How to Measure or Detect It

Useful FutureAGI signals for disparate-impact analysis:

BiasDetection — primary fairness evaluator, returns score and reason.
NoGenderBias, NoAgeBias, NoRacialBias, Sexist — targeted attribute-specific evaluators.
CulturalSensitivity — cultural-cohort fairness check.
Cohort-segmented eval-fail-rate-by-cohort for selection-rate computation.
Four-fifths-rule statistic across protected vs reference cohort selection rates.
Audit-log dashboard — every fairness-evaluator decision archived for compliance.

Minimal Python:

from fi.evals import BiasDetection, NoGenderBias

bias = BiasDetection()
gender = NoGenderBias()

result = bias.evaluate(
    input=user_query,
    output=model_response,
    context=cohort_metadata,
)

Common Mistakes

Aggregate-only fairness scores. A global bias score can pass while one protected cohort fails; report BiasDetection and selection rates by cohort before release.
Skipping intersection cohorts. Gender, age, language, and geography can stack; evaluate intersections when sample size supports a defensible confidence interval.
Conflating disparate impact with disparate treatment. Disparate impact measures outcome gaps; disparate treatment concerns intentional differential handling. The audit should separate both claims.
One-shot fairness audits. Disparate impact shifts as prompts, retrievers, traffic, and model checkpoints change; rerun fairness evals on rolling cohorts.
No paper trail for thresholds. Regulators and customers ask why 80%, 90%, or another threshold was chosen; archive evaluator reasons per release.

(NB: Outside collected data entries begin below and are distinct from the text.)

@[simp] theorem State.dropSnapshot_selAH (s : State) : (s.dropSnapshot).selAH = s.selAH := rfl
@[simp] theorem State.dropSnapshot_selIN (s : State) : (s.dropSnapshot).selIN = s.selIN := rfl
@[simp] theorem State.dropSnapshot_lat (s : State) : (s.dropSnapshot).lat = s.lat := rfl
@[simp] theorem State.dropSnapshot_clk (s : State) : (s.dropSnapshot).clk = s.clk := rfl
@[simp] theorem State.dropSnapshot_sr (s : State) : (s.dropSnapshot).sr = s.sr := rfl
@[simp] theorem State.dropSnapshot_srValid (s : State) : (s.dropSnapshot).srValid = s.srValid := rfl
@[simp] theorem State.dropSnapshot_k (s : State) : (s.dropSnapshot).k = s.k := rfl
@[simp] theorem State.dropSnapshot_raw (s : State) : (s.dropSnapshot).raw = s.raw := rfl
@[simp] theorem State.dropSnapshot_nread (s : State) : (s.dropSnapshot).nread = s.nread := rfl
@[simp] theorem State.dropSnapshot_lrow (s : State) : (s.dropSnapshot).lrow = s.lrow := rfl
@[simp] theorem State.dropSnapshot_snap (s : State) : (s.dropSnapshot).snap = 0 := rfl
@[simp] theorem State.dropSnapshot_snapv (s : State) : (s.dropSnapshot).snapv = 0b000 := rfl
@[simp] theorem State.dropSnapshot_active (s : State) : (s.dropSnapshot).active = s.active := rfl
@[simp] theorem State.dropSnapshot_any (s : State) : (s.dropSnapshot).any = s.any := rfl
@[simp] theorem State.dropSnapshot_lastKey (s : State) : (s.dropSnapshot).lastKey = s.lastKey := rfl
@[simp] theorem State.dropSnapshot_out (s : State) : (s.dropSnapshot).out = s.out := rfl
@[simp] theorem State.dropSnapshot_pressedOut (s : State) : (s.dropSnapshot).pressedOut = s.pressedOut := rfl
@[simp] theorem State.dropSnapshot_releasedOut (s : State) : (s.dropSnapshot).releasedOut = s.releasedOut := rfl
@[simp] theorem State.dropSnapshot_phase (s : State) : (s.dropSnapshot).phase = s.phase := rfl
@[simp] theorem State.dropSnapshot_stop (s : State) : (s.dropSnapshot).stop = s.stop := rfl
@[simp] theorem State.dropSnapshot_stopOp (s : State) : (s.dropSnapshot).stopOp = s.stopOp := rfl
@[simp] theorem State.dropSnapshot_stopPhase (s : State) : (s.dropSnapshot).stopPhase = s.stopPhase := rfl
@[simp] theorem State.dropSnapshot_mode (s : State) : (s.dropSnapshot).mode = s.mode := rfl
@[simp] theorem State.dropSnapshot_prog (s : State) : (s.dropSnapshot).prog = s.prog := rfl
@[simp] theorem State.dropSnapshot_params (s : State) : (s.dropSnapshot).params = s.params := rfl
@[simp] theorem State.dropSnapshot_env (s : State) : (s.dropSnapshot).env = s.env := rfl

@[simp] theorem State.withSnapshot_selAH (s : State) (v : ButtonVec) : (s.withSnapshot v).selAH = s.selAH := rfl
@[simp] theorem State.withSnapshot_selIN (s : State) (v : ButtonVec) : (s.withSnapshot v).selIN = s.selIN := rfl
@[simp] theorem State.withSnapshot_lat (s : State) (v : ButtonVec) : (s.withSnapshot v).lat = s.lat := rfl
@[simp] theorem State.withSnapshot_clk (s : State) (v : ButtonVec) : (s.withSnapshot v).clk = s.clk := rfl
@[simp] theorem State.withSnapshot_sr (s : State) (v : ButtonVec) : (s.withSnapshot v).sr = s.sr := rfl
@[simp] theorem State.withSnapshot_srValid (s : State) (v : ButtonVec) : (s.withSnapshot v).srValid = s.srValid := rfl
@[simp] theorem State.withSnapshot_k (s : State) (v : ButtonVec) : (s.withSnapshot v).k = s.k := rfl
@[simp] theorem State.withSnapshot_raw (s : State) (v : ButtonVec) : (s.withSnapshot v).raw = s.raw := rfl
@[simp] theorem State.withSnapshot_nread (s : State) (v : ButtonVec) : (s.withSnapshot v).nread = s.nread := rfl
@[simp] theorem State.withSnapshot_lrow (s : State) (v : ButtonVec) : (s.withSnapshot v).lrow = s.lrow := rfl
@[simp] theorem State.withSnapshot_snap (s : State) (v : ButtonVec) : (s.withSnapshot v).snap = v := rfl
@[simp] theorem State.withSnapshot_snapv (s : State) (v : ButtonVec) : (s.withSnapshot v).snapv = 0b111 := rfl
@[simp] theorem State.withSnapshot_active (s : State) (v : ButtonVec) : (s.withSnapshot v).active = s.active := rfl
@[simp] theorem State.withSnapshot_any (s : State) (v : ButtonVec) : (s.withSnapshot v).any = s.any := rfl
@[simp] theorem State.withSnapshot_lastKey (s : State) (v : ButtonVec) : (s.withSnapshot v).lastKey = s.lastKey := rfl
@[simp] theorem State.withSnapshot_out (s : State) (v : ButtonVec) : (s.withSnapshot v).out = s.out := rfl
@[simp] theorem State.withSnapshot_pressedOut (s : State) (v : ButtonVec) : (s.withSnapshot v).pressedOut = s.pressedOut := rfl
@[simp] theorem State.withSnapshot_releasedOut (s : State) (v : ButtonVec) : (s.withSnapshot v).releasedOut = s.releasedOut := rfl
@[simp] theorem State.withSnapshot_phase (s : State) (v : ButtonVec) : (s.withSnapshot v).phase = s.phase := rfl
@[simp] theorem State.withSnapshot_stop (s : State) (v : ButtonVec) : (s.withSnapshot v).stop = s.stop := rfl
@[simp] theorem State.withSnapshot_stopOp (s : State) (v : ButtonVec) : (s.withSnapshot v).stopOp = s.stopOp := rfl
@[simp] theorem State.withSnapshot_stopPhase (s : State) (v : ButtonVec) : (s.withSnapshot v).stopPhase = s.stopPhase := rfl
@[simp] theorem State.withSnapshot_mode (s : State) (v : ButtonVec) : (s.withSnapshot v).mode = s.mode := rfl
@[simp] theorem State.withSnapshot_prog (s : State) (v : ButtonVec) : (s.withSnapshot v).prog = s.prog := rfl
@[simp] theorem State.withSnapshot_params (s : State) (v : ButtonVec) : (s.withSnapshot v).params = s.params := rfl
@[simp] theorem State.withSnapshot_env (s : State) (v : ButtonVec) : (s.withSnapshot v).env = s.env := rfl

end Sys2Proof.Machine
end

Frequently Asked Questions

What is disparate impact?

Disparate impact is a fairness measure that captures whether an automated decision produces materially worse outcomes for a protected group than for the reference group. The classical legal proxy is the four-fifths rule.

How is disparate impact different from disparate treatment?

Disparate treatment is intentionally different handling based on a protected attribute. Disparate impact is unintentional: the rule is facially neutral but its effects fall harder on a protected group. Both are recognised in US discrimination law.

How do you measure disparate impact in LLM systems?

Cohort-segment your dataset by protected attribute, run `BiasDetection`, `NoGenderBias`, `NoRacialBias`, and `NoAgeBias` per cohort, and compare outcome rates against the four-fifths rule.